= M. Gunasekaran =

Indian politician (born 1962)

M. Gunasekaran (born 3 June 1962) is an Indian politician and has twice been elected as a Member of the Legislative Assembly of Tamil Nadu from the Manamadurai constituency.

== Personal life ==
Gunasekaran was born in Nelmadur on 3 June 1962. He has a BA degree and is married with three children.

Gunasekaran lists agriculture as his occupation. A study comparing sworn election affidavits for members of the Tamil Nadu Legislative Assembly who had won their seats in the 2006 elections and were standing as candidates in those of 2011 revealed that Gunasekaran had recorded the biggest percentage increase in assets. The increase was 3396 per cent.

In June 2014, Gunasekaran was hospitalised, with police saying his condition was "highly critical", after being attacked by several people while talking with a group of friends in Manamadurai. Police said that the attack happened after a heated discussion with one of the attackers regarding property rights.

== Politics ==
Gunasekaran was first elected to the Tamil Nadu Legislative Assembly as an All India Anna Dravida Munnetra Kazhagam (AIADMK) candidate from Manamadurai constituency in the 2006 elections. The constituency is reserved for candidates from the Scheduled Castes. He was particularly active in asking questions in the house, raising 16,057 queries during the 13th Assembly, and was re-elected from the same constituency at the next election, in 2011.

The elections of 2016 resulted in his constituency being won by the AIADMK's S. Mariappankennady, who the party had determined should replace Gunasekaran.

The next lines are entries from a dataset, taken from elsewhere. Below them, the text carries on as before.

-- ==== Sys2Proof/Machine/Base.lean ====
section
/-!
DEFINITION. Keyed lists, the byte memory, where the bytes of each space lie, and the accessors of the state.
-/
namespace Sys2Proof.Machine
open Sys2Proof

/-! ### Keyed lists -/

/-- The value under a key, or the given value where the key is absent. -/
def kvGet {α : Type} (l : List (Nat × α)) (k : Nat) (d : α) : α :=
  match l with
  | [] => d
  | (j, x) :: r => if j = k then x else kvGet r k d

/-- The list with the key's value set. -/
def kvSet {α : Type} (l : List (Nat × α)) (k : Nat) (x : α) : List (Nat × α) :=
  match l with
  | [] => [(k, x)]
  | (j, y) :: r => if j = k then (k, x) :: r else (j, y) :: kvSet r k x

/-- Whether the key is present. -/
def kvHas {α : Type} (l : List (Nat × α)) (k : Nat) : Bool :=
  match l with
  | [] => false
  | (j, _) :: r => if j = k then true else kvHas r k

/-- The list without the key. -/
def kvDel {α : Type} (l : List (Nat × α)) (k : Nat) : List (Nat × α) :=
  match l with
  | [] => []
  | (j, y) :: r => if j = k then r else (j, y) :: kvDel r k

/-- The list with element `i` replaced by the function's value of it. -/
def listAt {α : Type} (l : List α) (i : Nat) (g : α → α) : List α :=
  match l, i with
  | [], _ => []
  | x :: r, 0 => g x :: r
  | x :: r, n + 1 => x :: listAt r n g

/-- The union of two lists of numbers, without repeats added. -/
def union (a b : List Nat) : List Nat :=
  b.foldl (fun acc x => if acc.contains x then acc else acc ++ [x]) a

/-! ### Memory -/

/-- The byte at a location; an unlisted location reads 0 (log 6). -/
def memGet : Memory → Nat → Byte
  | [], _ => 0
  | (k, b) :: r, a => if k = a then b else if a < k then 0 else memGet r a

/-- One byte written, the form kept. -/
def memPut : Memory → Nat → Byte → Memory
  | [], a, b => if b = 0 then [] else [(a, b)]
  | (k, c) :: r, a, b =>
    if a < k then (if b = 0 then (k, c) :: r else (a, b) :: (k, c) :: r)
    else if a = k then (if b = 0 then r else (a, b) :: r)
    else (k, c) :: memPut r a b

/-- Every location is above the bound, they rise strictly, and no byte is 0. -/
def memWfFrom : Nat → Memory → Bool
  | _, [] => true
  | lo, (k, b) :: r => decide (lo ≤ k) && (b != 0) && memWfFrom (k + 1) r

/-- The canonical form of a memory. -/
def Memory.wf (m : Memory) : Bool := memWfFrom 0 m

/-- Several cells written in order. -/
def memPutAll (m : Memory) (cs : List Host.Cell) : Memory :=
  cs.foldl (fun m c => memPut m c.1 c.2) m

/-- `n` bytes from a location, little-endian (R2), as a number. -/
def memNat (m : Memory) (a n : Nat) : Nat :=
  match n with
  | 0 => 0
  | k + 1 => (memGet m a).toNat + 256 * memNat m (a + 1) k

/-- The low `n` bytes of a number, little-endian (R2). -/
def bytesOf (n x : Nat) : List Byte :=
  (List.range n).map fun i => BitVec.ofNat 8 (x / 256 ^ i)

/-- Cells from a location on. -/
def cellsAt (a : Nat) (bs : List Byte) : List Host.Cell :=
  (List.range bs.length).zipWith (fun i b => (a + i, b)) bs

/-- A number from bytes, little-endian (R2). -/
def natOfBytes : List Byte → Nat
  | [] => 0
  | b :: r => b.toNat + 256 * natOfBytes r

/-- The bytes from a location on. -/
def memBytes (m : Memory) (a n : Nat) : List Byte :=
  (List.range n).map fun i => memGet m (a + i)

/-! ### Where the bytes of each space lie. One location number space holds every memory. -/

/-- First location of flash (T3): below it lie the 49-bit physical addresses (R321). -/
def flashBase : Nat := 2 ^ 64
/-- First location on chip. -/
def chipBase : Nat := 2 ^ 104
/-- First location at remote devices. -/
def remoteBase : Nat := 2 ^ 120

/-- A byte of a T3 page, by the memory service's handle (R318). -/
def locFlash (handle off : Nat) : Nat := flashBase + handle * 2 ^ 27 + off

/-- A byte of an on-chip memory: the kind is the space's code (R181), the core a core key. -/
def locChip (kind core off : Nat) : Nat := chipBase + kind * 2 ^ 64 + core * 2 ^ 40 + off

/-- A byte of a thread's lane-private allocation (R186, R187): the core, the warp slot and the lane. -/
def locPriv (core slot lane off : Nat) : Nat := locChip 3 core ((slot * 64 + lane) * 8192 + off)

/-- A byte of a shadow bank (R234). -/
def locShadow (core bank off : Nat) : Nat := locChip 7 core (bank * 65536 + off)

/-- A byte of a remote device's virtual memory (R481). -/
def locRemote (dev rctx va : Nat) : Nat := remoteBase + dev * 2 ^ 76 + rctx * 2 ^ 60 + va

/-- Whether a location is physical memory of space 0, the only one a view can lag behind (R296). -/
def isGlobal (loc : Nat) : Bool := decide (loc < flashBase)

/-! ### Cores: a core key is the D-core's number, or 288 + the L-core's number; it is also its view (R295). -/

def coreIsL (k : Nat) : Bool := decide (288 ≤ k)
/-- `%core` (R7). -/
def coreNum (k : Nat) : Nat := if coreIsL k then k - 288 else k
/-- The cluster of a core (R7). -/
def coreCluster (k : Nat) : Nat := if coreIsL k then (k - 288) / 2 else k / 16
/-- The local index of a core in its cluster (R7). -/
def coreLocal (k : Nat) : Nat := if coreIsL k then 16 + (k - 288) % 2 else k % 16
/-- The core of a local index (R7, R181). -/
def coreOfLocal (cl i : Nat) : Nat := if i < 16 then 16 * cl + i else 288 + 2 * cl + (i - 16)
/-- The die of a cluster (R7). -/
def clusterDie (cl : Nat) : Nat := cl / 6
/-- The view of the host and CXL agents, and the views of remote devices (R300). -/
def hostView : Nat := 324
def remoteView : Nat := 325
/-- The command processor's own writes stand in no core's view: a number above the views. -/
def cpView : Nat := 326

/-- The views inside a scope (R300). -/
def scopeViews (scope core : Nat) : List Nat :=
  if scope ≤ 1 then []
  else if scope = 2 then [core]
  else if scope = 3 then
    (List.range 18).map fun i => coreOfLocal (coreCluster core) i
  else if scope = 4 then List.range 324
  else List.range 326

/-- Whether an agent lies inside a scope; a command processor lies in its device (R300). -/
def inScope (scope core agent : Nat) : Bool := (scopeViews scope core).contains agent || (agent == cpView && decide (4 ≤ scope))

/-! ### Parts of the state by key -/

def State.core (s : State) (k : Nat) : Core := kvGet s.cores k {}
def State.setCore (s : State) (k : Nat) (c : Core) : State := { s with cores := kvSet s.cores k c }
def State.cluster (s : State) (k : Nat) : Cluster := kvGet s.clusters k {}
def State.setCluster (s : State) (k : Nat) (c : Cluster) : State := { s with clusters := kvSet s.clusters k c }
def State.port (s : State) (k : Nat) : Port := kvGet s.ports k {}
def State.setPort (s : State) (k : Nat) (p : Port) : State := { s with ports := kvSet s.ports k p }
def State.stack (s : State) (k : Nat) : Stack := kvGet s.hbm k {}
def State.setStack (s : State) (k : Nat) (p : Stack) : State := { s with hbm := kvSet s.hbm k p }
/-- A context that nothing has been written to has its own number as its address-space number (DESIGN CHOICE, log 52). -/
def State.context (s : State) (k : Nat) : Context := kvGet s.ctxs k { asn := BitVec.ofNat 8 k }
/-- The address-space number that tags a context's translations (R316, R323). -/
def State.asnOf (s : State) (k : Nat) : Nat := (s.context k).asn.toNat
def State.setContext (s : State) (k : Nat) (c : Context) : State := { s with ctxs := kvSet s.ctxs k c }
/-- The tenant that a context belongs to: its window names it (R316, R329; log 52). -/
def State.tenant (s : State) (ctx : Nat) : Tenant := kvGet s.paging.tenants (s.context ctx).win {}
def State.setTenant (s : State) (ctx : Nat) (t : Tenant) : State :=
  { s with paging := { s.paging with tenants := kvSet s.paging.tenants (s.context ctx).win t } }
/-- The transducer lane that executes (R361). -/
def State.lane (s : State) : Lane := kvGet s.lanes s.txCur {}
def State.setLane (s : State) (l : Lane) : State := { s with lanes := kvSet s.lanes s.txCur l }
/-- Whether the device answers: in recovery, after a failed stage 1 to 6 of bring-up, it answers configuration space and the recovery
window only (R492). -/
def State.answers (s : State) : Bool := !(s.dev.fail && decide (s.dev.stage ≤ 6))

def State.fport (s : State) (k : Nat) : FPort := kvGet s.links.fports k {}
def State.setFport (s : State) (k : Nat) (p : FPort) : State :=
  { s with links := { s.links with fports := kvSet s.links.fports k p } }

/-- A lifetime counter one up, saturating (R489): 0 POH, 1 TCYC, 2 HBMCE, 3 HBMUE, 4 MAPOUT, 5 SRAMUE, 6 FRETRY,
7 FRETRAIN, 8 FDOWN, 9 FWREJ, each with an index of its own. -/
def State.tally (s : State) (kind index : Nat) : State :=
  let k := kind * 4096 + index
  let v := kvGet s.dev.counters k 0
  { s with dev := { s.dev with counters := kvSet s.dev.counters k (if v = 0xFFFFFFFFFFFFFFFF then v else v + 1) } }

/-- Whether the link to a frame's tier is there: a CXL pool's for T1, the host's for T2 (R321, R485). -/
def State.linkUp (s : State) (pa : Nat) : Bool :=
  if pa < 2 ^ 42 || 2 ^ 44 ≤ pa then true
  else if pa < 2 ^ 43 then s.links.cxlUp.contains ((pa - 2 ^ 42) / 2 ^ 40)
  else s.links.hostUp

/-- The resident warp of a key. -/
def State.warp? (s : State) (k : Nat) : Option Warp := s.warps.find? fun w => w.key == k

/-- The warps with this one put in the place of its key. -/
def State.setWarp (s : State) (w : Warp) : State :=
  { s with warps := s.warps.map fun x => if x.key == w.key then w else x }

def State.block? (s : State) (k : Nat) : Option Block := s.blocks.find? fun b => b.id == k
def State.region? (s : State) (k : Nat) : Option Region := s.regions.find? fun r => r.rcb == k
def State.setRegion (s : State) (r : Region) : State :=
  { s with regions := s.regions.map fun x => if x.rcb == r.rcb && x.ctx == r.ctx then r else x }
/-- The region of a context at an RCB address (R434). -/
def State.regionOf? (s : State) (ctx k : Nat) : Option Region :=
  s.regions.find? fun r => r.rcb == k && r.ctx == ctx
/-- Writes that the completion of a region is to cover (R431). -/
def State.coverRegion (s : State) (ctx rcb : Nat) (ws : List Nat) : State :=
  match s.regionOf? ctx rcb with
  | some r => s.setRegion { r with covered := union r.covered ws }
  | none => s
def State.rec? (s : State) (k : Nat) : Option Rec := s.recs.find? fun r => r.id == k
def State.setRec (s : State) (r : Rec) : State :=
  { s with recs := s.recs.map fun x => if x.id == r.id then r else x }

/-- The partition that holds a cluster: its number (R427). -/
def State.partOf (s : State) (cl : Nat) : Nat :=
  match s.parts.find? fun p => p.2.clusters.contains cl with
  | some p => p.1
  | none => 0

/-- The cycle count of a core's island (R73). -/
def State.cyclesOf (s : State) (core : Nat) : Nat := (s.cluster (coreCluster core)).cycles.toNat

/-- The threads of a warp with one lane's thread changed. -/
def Warp.setThread (w : Warp) (l : Nat) (g : Thread → Thread) : Warp :=
  { w with threads := listAt w.threads l g }

/-- The threads of some lanes changed. -/
def Warp.setLanes (w : Warp) (ls : List Nat) (g : Nat → Thread → Thread) : Warp :=
  ls.foldl (fun w l => w.setThread l (g l)) w

/-- The thread of a lane. -/
def Warp.thread (w : Warp) (l : Nat) : Thread := w.threads.getD l {}

/-- The live threads: launched and not EXITED (R60, R61). -/
def Warp.live (w : Warp) : List Nat :=
  (List.range w.width).filter fun l => (w.thread l).st != .exited

/-- The lanes in a state. -/
def Warp.lanesIn (w : Warp) (st : TState) : List Nat :=
  (List.range w.width).filter fun l => (w.thread l).st == st

/-- Whether a thread may be chosen for a bundle (R60, R62): READY, and no step of the loop of R411 is due. -/
def Thread.mayIssue (t : Thread) : Bool := t.st == .ready && t.wait == .nothing

/-- A mask with bit l for each lane l (R462, TMASK). -/
def maskOf (ls : List Nat) : W64 := ls.foldl (fun m l => m ||| BitVec.ofNat 64 (2 ^ l)) 0

/-- The lanes of a mask. -/
def lanesOf (m : W64) : List Nat := (List.range 64).filter fun l => m.getLsbD l

/-- The block's allotment on a core. -/
def Block.allotOn (b : Block) (core : Nat) : Option Allot := b.allots.find? fun a => a.core == core

/-- The D-core whose buffers, engines and scratchpad the warp uses, or the L-core of a block placed there
(R181, R238, R381). -/
def Warp.homeCore (w : Warp) : Nat := w.home.getD w.core

/-! ### Header fields of a region's kernel (R383) -/

def Region.hdrBits (r : Region) (lo len : Nat) : Nat := bitsOf r.hdr.toNat lo len
def Region.width (r : Region) : Nat := 16 * 2 ^ (r.hdrBits 0 2)
def Region.hasD (r : Region) : Bool := r.hdrBits 3 1 == 1
def Region.hasL (r : Region) : Bool := r.hdrBits 4 1 == 1
def Region.boost (r : Region) : Bool := r.hdrBits 5 1 == 1
def Region.emu (r : Region) : Bool := r.hdrBits 7 1 == 1
def Region.sregs (r : Region) : Nat := r.hdrBits 32 8
def Region.epcnt (r : Region) : Nat := r.hdrBits 40 8
/-- The declared vector registers of the image for a class (R383). -/
def Region.vregs (r : Region) (onL : Bool) : Nat := if onL then r.hdrBits 16 8 else r.hdrBits 8 8
/-- A thread's lane-private allocation in bytes (R186). -/
def Region.priv (r : Region) : Nat := 16 * r.hdrBits 24 8 + (if r.emu then 256 else 0)
/-- The PC of an image's first byte (R382). -/
def Region.imageBase (r : Region) (onL : Bool) : Nat := r.kobj + (if onL then r.lOff else r.dOff)
/-- The entry PC of an image (R382). -/
def Region.entry (r : Region) (onL : Bool) : Nat := r.imageBase onL + (if onL then r.lEntry else r.dEntry)

/-! ### Fields of the allotment word of an RCB (R434, bytes 48–55) -/

def Region.allocBits (r : Region) (lo len : Nat) : Nat := bitsOf r.alloc.toNat lo len

/-! ### Program counters (R21, R22) -/

/-- The instruction after the slot of a PC (R22). -/
def nextPc (pc : W64) : W64 :=
  if (pc >>> 3) &&& 7 == 4 then (pc &&& ~~~(0x3F : W64)) + 64 else (pc &&& ~~~(0x7 : W64)) + 8

/-- The line of a PC. -/
def lineOf (pc : W64) : W64 := pc &&& ~~~(0x3F : W64)

/-- The slot number of a PC (R21). -/
def slotOf (pc : W64) : Nat := ((pc >>> 3) &&& 7).toNat

end Sys2Proof.Machine
end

In January 2017, Gunasekaran announced that he could not work with the current AIADMK leadership, who he said wanted to encourage dynastic politics. He had been a strong supporter of Jayalalithaa, the AIADMK leader and Chief Minister who had recently died, and preferred to support Deepa Jayakumar, Jayalalithaa's niece, in her bid to head the party. He said that he had been a supporter of AIADMK since 1987 and that his decision to favour Jayakumar's aspirations was backed by many thousands of AIADMK people in Sivaganga district, in which the Manamadurai constituency is situated. He felt the new leadership was being unfair in its allocation of party positions in the district.